Court rules that agency workers can be employees of receiving organisation

An agency worker can legally be defined as the employee of the organisation to which they have been supplied, according to a landmark legal ruling.

In its judgment, handed down yesterday in the case of Cable and Wireless v Muscat, the Court of Appeal ruled that Muscat was an employee of the communications firm under an implied, unwritten employment contract.

The ruling robustly supported the statements and guidance made in a previous ruling in 2004, in the case of Dacas v Brook Street Bureau.

Adrian Marlowe, managing director of employment law advisory firm Lawspeed, said: “The unambiguous and powerful judgment makes the position very clear and will have considerable ramifications for employers using both direct staff engaged on contracts for services and agency workers.

“Some hirers may now question the entire concept of agency supply, which has historically protected them against employment claims.
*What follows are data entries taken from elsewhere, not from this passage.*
/-- Contents of NOR and of SEC's fuses, which last without power. DESIGN CHOICE, log entry 100. -/
structure Nor where
  ctr : Sparse Ctr := []
  time : OpTime := {}
  /-- Stored features by FID × 65,536 + index (R406). -/
  feat : Sparse (Word × Word × Word × Word) := []
  masks : Sparse (BitVec 5) := []
  hold : Bool := false
  trips : List Trip := []
  tripNo : Nat := 0
  /-- MAX_LIFE by sensor. -/
  maxLife : Sparse Int := []
  capMF : Nat := 3000
  esrMO : Nat := 0
  /-- SERIAL last accepted at each port (R133). -/
  serials : Sparse (List Byte) := []
  /-- Volume owners and the mode the record was written in (R343). -/
  owners : Sparse (Option Nat) := []
  ownersDual : Bool := false
  cal : List CalRecord := []
  bootCount : Nat := 0
  bootSat : Bool := false
  slates : List Slate := []
  late : List SlateEntry := []
  /-- Custodian keys by slot, and maker keys with their KEY_ID. -/
  custodians : Sparse (List Byte) := []
  makers : List (Nat × List Byte) := []
  slotA : FwSlot := { st := .valid, version := 1 }
  slotB : FwSlot := {}
  active : Nat := 0
  pendingSlot : Option Nat := none
  svnMin : Nat := 0
  revoked : BitVec 4 := 0
  kds : Sparse Kd := []
  ringH : Ring := { segs := [{ no := 0 }], erased := (List.range 223).map (· + 1) }
  ringL : Ring := { segs := [{ no := 224 }], erased := (List.range 31).map (· + 225) }
  windex : Nat := 0
  dumpSkipped : Option DumpSkipped := none
  areaA : Area := {}
  areaB : Area := {}
deriving DecidableEq, Repr

/-! ## The whole module -/

/-- The module (R1, R19). Parts are held by index in stores whose unlisted entries stand at their reset value. -/
structure State where
  /-- Commands that wait, first in, first out. -/
  pending : List Instr := []
  /-- The model's own: index of the next free value (log entry 3). -/
  free : Nat := 0
  /-- What has left the module, newest first. -/
  out : List Output := []
  nor : Nor := {}
  /-- The counter store, by BAR0 offset (endpoint 1's own counters at 0x0400_0000 above). -/
  ctr : Sparse Ctr := []
  time : OpTime := {}
  flt : Flt := {}
  log : LogFe := {}
  thp : Thp := {}
  pwr : Pwr := {}
  mns : Mns := {}
  cal : Cal := {}
  start : Start := {}
  hdas : Sparse Hda := []
  mus : Sparse Mu := []
  store : Store := {}
  ldp : Ldp := {}
  eps : Sparse Endpoint := []
  /-- Link mode in force is DUAL_X8 (R318, R319). -/
  dual : Bool := false
  /-- Features in force by FID × 65,536 + index; an unlisted feature has its factory value (R406, R407). -/
  feat : Sparse (Word × Word × Word × Word) := []
  /-- Owners that differ from the default of the link mode in force (R342, R343). -/
  owners : Sparse (Option Nat) := []
  mctpEid : Nat := 0
  /-- SMB_ALERT_N is driven low (R349). -/
  alert : Bool := false
  /-- Task ports by module port number (R351). -/
  ports : Sparse Port := []
  tags : Sparse TagRec := []
  /-- Completion queues by module queue number (R365). -/
  cqs : Sparse Cq := []
  /-- Accepted commands by tag (R356). -/
  cmds : Sparse Cmd := []
  /-- Acceptance number of the next command (R427). -/
  accept : Nat := 0
  mgt : Mgt := {}
  buf : Buf := {}
  bca : Bca := {}
  vlt : Vlt := {}
  sec : Sec := {}
deriving DecidableEq, Repr

/-- Why the machine could stop with a fault. No meaning of this model raises one (NOTES.md, Stops). -/
inductive Fault where
  /-- Raised by nothing: every command of the table has an effect or, out of its condition, none. Safe. -/
  | unreached
deriving DecidableEq, Repr

/-- Why a command could be refused. -/
inductive Refusal where
  /-- A command whose meaning is still to be written; raised by its arm of `exec` alone. Safe. -/
  | notModelled (mnemonic : String)
deriving DecidableEq, Repr

/-- The outcome of one command. -/
abbrev Out := Host.Outcome State Fault Refusal

/-- The module as it left manufacture, without mains and just before its first POWER_ON (R603):
key domain 0 holds the key made at manufacture (R533), slot A holds the module's firmware (R528),
and nothing is powered. Values the spec does not give are those of log entry 4. DESIGN CHOICE, log entry 21. -/
def State.reset : State := { nor := { kds := [(0, { st := .active, key := 1 })] } }

end Sys2Proof.Machine
end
As things stand unless the government legislates to change the position, every employer must take heed and take suitable steps to protect against claims being made,” he added.
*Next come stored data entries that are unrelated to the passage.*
-- ==== Sys2Proof/Machine/Operands.lean ====
section
/-! DEFINITION. Bytes, fields, checks and the operand forms of packets: how the module reads what it is given. -/

namespace Sys2Proof.Machine

/-- Bits `hi` to `lo` of a number. -/
def bits (n hi lo : Nat) : Nat := (n / 2 ^ lo) % 2 ^ (hi + 1 - lo)

/-- Bit `i` of a number as a truth value. -/
def bit (n i : Nat) : Bool := (n / 2 ^ i) % 2 == 1

/-- 1 for true. -/
def flag (b : Bool) : Nat := if b then 1 else 0

/-- The two's complement image of an integer in `w` bits. -/
def toTwos (w : Nat) (x : Int) : Nat := (x % (2 ^ w : Nat)).toNat

/-- The integer that `w` bits mean as two's complement. -/
def ofTwos (w n : Nat) : Int :=
  let m := n % 2 ^ w
  if m < 2 ^ (w - 1) then (m : Int) else (m : Int) - (2 ^ w : Nat)

/-- The value limited to an interval. -/
def clampI (lo hi x : Int) : Int := if x < lo then lo else if hi < x then hi else x

/-- Division rounded half away from zero. -/
def roundHalfAway (n : Int) (d : Nat) : Int :=
  let m : Int := ((n.natAbs * 2 + d) / (2 * d) : Nat)
  if n < 0 then -m else m

/-- Addition that stops at `top`. -/
def addSat (top a b : Nat) : Nat := if top < a + b then top else a + b

/-- A little-endian number of the bytes (R3). -/
def leNat : List Byte → Nat
  | [] => 0
  | b :: r => b.toNat + 256 * leNat r

/-- `k` bytes of a number, little-endian (R3). -/
def leBytes (k n : Nat) : List Byte :=
  match k with
  | 0 => []
  | k + 1 => BitVec.ofNat 8 n :: leBytes k (n / 256)

/-- The number in `len` bytes at offset `ofs`. -/
def field (bs : List Byte) (ofs len : Nat) : Nat := leNat ((bs.drop ofs).take len)

/-- The list cut or padded with zero bytes to `n`. -/
def padTo (n : Nat) (bs : List Byte) : List Byte := bs.take n ++ List.replicate (n - bs.length) 0

/-- One bit of the reflected Castagnoli division. -/
def crcBit (c : BitVec 32) : BitVec 32 :=
  if c.getLsbD 0 then (c >>> 1) ^^^ 0x82F63B78#32 else c >>> 1

/-- One byte of the reflected Castagnoli division. -/
def crcByte (c : BitVec 32) (b : Byte) : BitVec 32 :=
  let x := c ^^^ b.setWidth 32
  crcBit (crcBit (crcBit (crcBit (crcBit (crcBit (crcBit (crcBit x)))))))

/-- CRC-32C of a byte string (R357). -/
def crc32c (bs : List Byte) : BitVec 32 := (bs.foldl crcByte 0xFFFFFFFF#32) ^^^ 0xFFFFFFFF#32

/-- The packet fields of the 64 bytes of a TASK write (R356). -/
def parsePacket (bs : List Byte) : Packet :=
  let meta8 := field bs 1 1
  { opc := field bs 0 1, flg := BitVec.ofNat 8 meta8, tag := bits (field bs 2 2) 13 0, vol := field bs 4 2
    cqid := bits (field bs 6 2) 7 0, slba := field bs 8 8, nsec := field bs 16 4
    p0 := BitVec.ofNat 32 (field bs 20 4), dptr := field bs 24 8, mptr := field bs 32 8
    p2 := BitVec.ofNat 32 (field bs 40 4), p3 := BitVec.ofNat 32 (field bs 44 4)
    p4 := BitVec.ofNat 32 (field bs 48 4), p5 := BitVec.ofNat 32 (field bs 52 4), raw := bs.take 60 }

/-- BARRIER, FUA, SGL and META of FLG, and RLVL (R356). -/
def Packet.barrier (p : Packet) : Bool := p.flg.getLsbD 0
/-- FUA of FLG. -/
def Packet.fua (p : Packet) : Bool := p.flg.getLsbD 1
/-- SGL of FLG. -/
def Packet.sgl (p : Packet) : Bool := p.flg.getLsbD 2
/-- META of FLG. -/
def Packet.hasMeta (p : Packet) : Bool := p.flg.getLsbD 3
/-- RLVL of FLG. -/
def Packet.rlvl (p : Packet) : Nat := p.flg.toNat / 16
/-- The number of sectors, 1 to 65,536: the stored field plus one (R356). -/
def Packet.count (p : Packet) : Nat := p.nsec + 1
/-- The sub-operation, PARAM0[7:0]. -/
def Packet.sub (p : Packet) : Nat := bits p.p0.toNat 7 0

end Sys2Proof.Machine
end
But law firm Halliwells said that whilst this result will strengthen the rights of temporary workers, it will certainly not be applied to all cases.

Guy Guinan, employment partner said: “The Cable & Wireless decision does not mean that every agency worker will now be the employee of the end user. Mr Muscat was found to be an employee of the company because of the facts of the case.
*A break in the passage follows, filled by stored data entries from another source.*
/-! ### The DIRTY bits and the index (R433, R485) -/

/-- A line that holds no sector any more: INVALID, unless data of a write still to commit stands in its frame (R482). -/
def Line.emptied (l : Line) : Line :=
  if l.writers.isEmpty then {} else { l with st := .clean, valid := 0, dirty := 0, stranded := false, filling := 0, attached := [], data := [] }

/-- A line with its state settled after a change of its maps. DEDUCED, log entry 56. -/
def Line.settle (l : Line) (drop : Bool) : Line :=
  if l.dirty != 0 then { l with st := if l.st == .filling then .filling else .dirty }
  else if l.stranded then (if l.st == .filling then { l with st := .doomed, stranded := false } else l.emptied)
  else if l.st == .filling then l
  else if l.valid == 0 || drop then l.emptied
  else { l with st := .clean }

/-- A sector leaves the dirty index: its budget returns. `keep` leaves it VALID in its line (R485); otherwise it is dropped. -/
def State.undirty (s : State) (k : Nat) (keep : Bool) : State :=
  let m := sget s.bca.index k {}
  let v := dvol k
  let lba := dlba k
  let t := { s with bca := { s.bca with index := sset s.bca.index k {} {} } }
  match t.bca.lines.find? fun e => e.2.vol == v && e.2.block == lba / 16 && e.2.dirty.getLsbD (lba % 16) with
  | none => t
  | some (n, _) =>
    t.updLine n fun l =>
      let i := lba % 16
      let l := { l with dirty := clrBit16 l.dirty i, valid := if keep then l.valid else clrBit16 l.valid i
                        data := if keep then sset l.data i (m.sector.getD {}) {} else sset l.data i {} {} }
      l.settle l.drop

/-- A list of sectors leaves the dirty index. -/
def State.undirtyAll (s : State) (keep : Bool) : List Nat → State
  | [] => s
  | k :: r => (s.undirty k keep).undirtyAll keep r

/-- A sector reported on the medium: clean, unless a later write has rewritten it since the hand-over (R485). -/
def State.onMediumReport (s : State) (k : Nat) : State :=
  let m := sget s.bca.index k {}
  if m.rewritten then
    let n : DirtyMark := { m with handed := false, rewritten := false, seq := m.seq2, seq2 := 0 }
    { s with bca := { s.bca with index := sset s.bca.index k n {} } }
  else s.undirty k true

/-- The entry that a commit makes for a sector in the index. DEDUCED, log entry 87. -/
def State.markDirty (s : State) (k : Nat) (staged : Bool) (d : Sector) (seq : Nat) : State :=
  let m := sget s.bca.index k {}
  let m' : DirtyMark :=
    if !s.isDirty k then { staged := staged, seq := seq, sector := some d }
    else if m.handed then
      { m with staged := staged, seq2 := if m.rewritten then m.seq2 else seq, rewritten := true, sector := some d }
    else { m with staged := staged, sector := some d }
  { s with bca := { s.bca with index := sset s.bca.index k m' {} } }

/-! ### Placing written data (R480, R482, R483) -/

/-- A sector written around the cache, in a line that holds it: VALID and DIRTY are cleared, a line that is filling it is DOOMED (R483). -/
def Line.bypassed (l : Line) (i : Nat) : Line :=
  if l.filling.getLsbD i then { l with st := .doomed }
  else Line.settle { l with valid := clrBit16 l.valid i, dirty := clrBit16 l.dirty i, data := sset l.data i {} {} } false

/-- Every line in lookup, and every STRANDED one, that holds a sector written around the cache (R483). -/
def State.bypassLine (s : State) (v lba : Nat) : State :=
  let hit := fun (l : Line) => l.vol == v && l.block == lba / 16 && (l.inLookup || l.stranded)
  let n := (s.bca.lines.filter fun e => hit e.2 && e.2.filling.getLsbD (lba % 16)).length
  { s with bca := { s.bca with lines := smap s.bca.lines {} fun l => if hit l then l.bypassed (lba % 16) else l } }.bump 6 0 (aBca 0x28) n

/-- The sector of key `k` is written whole outside the lines, which clears the POISON bits of its words there (R464). -/
def State.wroteOutside (s : State) (k : Nat) : State :=
  { s with buf := { s.buf with poison := sdrop s.buf.poison fun b => s.buf.holders.contains (b, k)
                               holders := s.buf.holders.filter fun e => e.2 != k } }

/-- The cutting room without a block's entry, while the cache is enabled: its tags stand still while it is disabled (R486, R492). -/
def State.cutDropOn (s : State) (v b : Nat) : State := if s.bca.enabled then s.cutDrop v b else s

/-- A sector placed in write staging at the commit point (R464, R483). -/
def State.placeStaged (s : State) (v lba : Nat) (d : Sector) (seq : Nat) : State :=
  (((s.bypassLine v lba).cutDropOn v (lba / 16)).wroteOutside (dkey v lba)).markDirty (dkey v lba) true d seq

/-- A sector of a sequential zone placed in a line of a class, or in staging as a fallback (R480, R482). -/
def State.placeLineAs (s : State) (cls v lba : Nat) (d : Sector) (seq : Nat) : State :=
  let b := lba / 16
  let i := lba % 16
  let s := s.cutDrop v b
  let dirtyIn (s : State) (k : Nat) : State :=
    let line (l : Line) : Line :=
      { l with valid := setBit16 l.valid i, dirty := setBit16 l.dirty i, data := sset l.data i {} {}
               st := if l.st == .filling then .filling else .dirty }
    (((s.wroteSector k i d.marks).updLine k line).touch k).markDirty (dkey v lba) false d seq
  match s.findLine v b with
  | some k => dirtyIn s k
  | none =>
    match s.allocate v b cls true with
    | (some k, t) => dirtyIn t k
    | (none, t) => (t.bump 6 0 (aBca 0x30)).markDirty (dkey v lba) true d seq

/-- The writes of a zone go into cache lines: it is sequential, the cache is enabled, and no re-key pass runs (R482, R483, R491). -/
def State.cachesWrites (s : State) (v lba : Nat) : Bool := !s.isConv v (zoneOf lba) && s.bca.enabled && !s.bca.rekeyBusy

/-- Step 7 of R24 for one sector of write `t`: the line in lookup, or one allocated under R480 and the sector's class, takes its data; where there is none
the sector goes to write staging, a fallback (R478, R480, R482). BCA allocates no line once power fails (R501). -/
def State.reserveLine (s : State) (t v lba : Nat) : State :=
  let b := lba / 16
  let hold (s : State) (k : Nat) : State := (s.wroteSector k (lba % 16) []).updLine k fun l =>
    { l with st := if l.st == .invalid then .clean else l.st, writers := if l.writers.contains t then l.writers else l.writers ++ [t] }
  if !s.cachesWrites v lba then s
  else match s.findLine v b with
  | some k => hold s k
  | none =>
    if s.mns.powerFail then s.bump 6 0 (aBca 0x30)
    else match s.allocate v b (s.classOf v lba true) true with
    | (some k, u) => hold u k
    | (none, u) => u.bump 6 0 (aBca 0x30)

/-- Step 7 of R24 for `n` sectors from `lba` on. -/
def State.reserveLines (s : State) (t v : Nat) : Nat → Nat → State
  | 0, _ => s
  | n + 1, lba => (s.reserveLine t v lba).reserveLines t v n (lba + 1)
“The challenge to the earlier Dacas case precedent was not accepted. The Court of Appeal confirmed that the guidance given was not binding but was appropriate to consider. A contract of employment could be implied in some cases with an end user taking into account all the circumstances.

“However it considered that in many cases a worker in a triangular relationship will be found not to be an employee of the end user. The particular facts of Muscat are unlikely to be repeated in the average case dealing with genuine agency workers, so employers need not be overly concerned with this result.”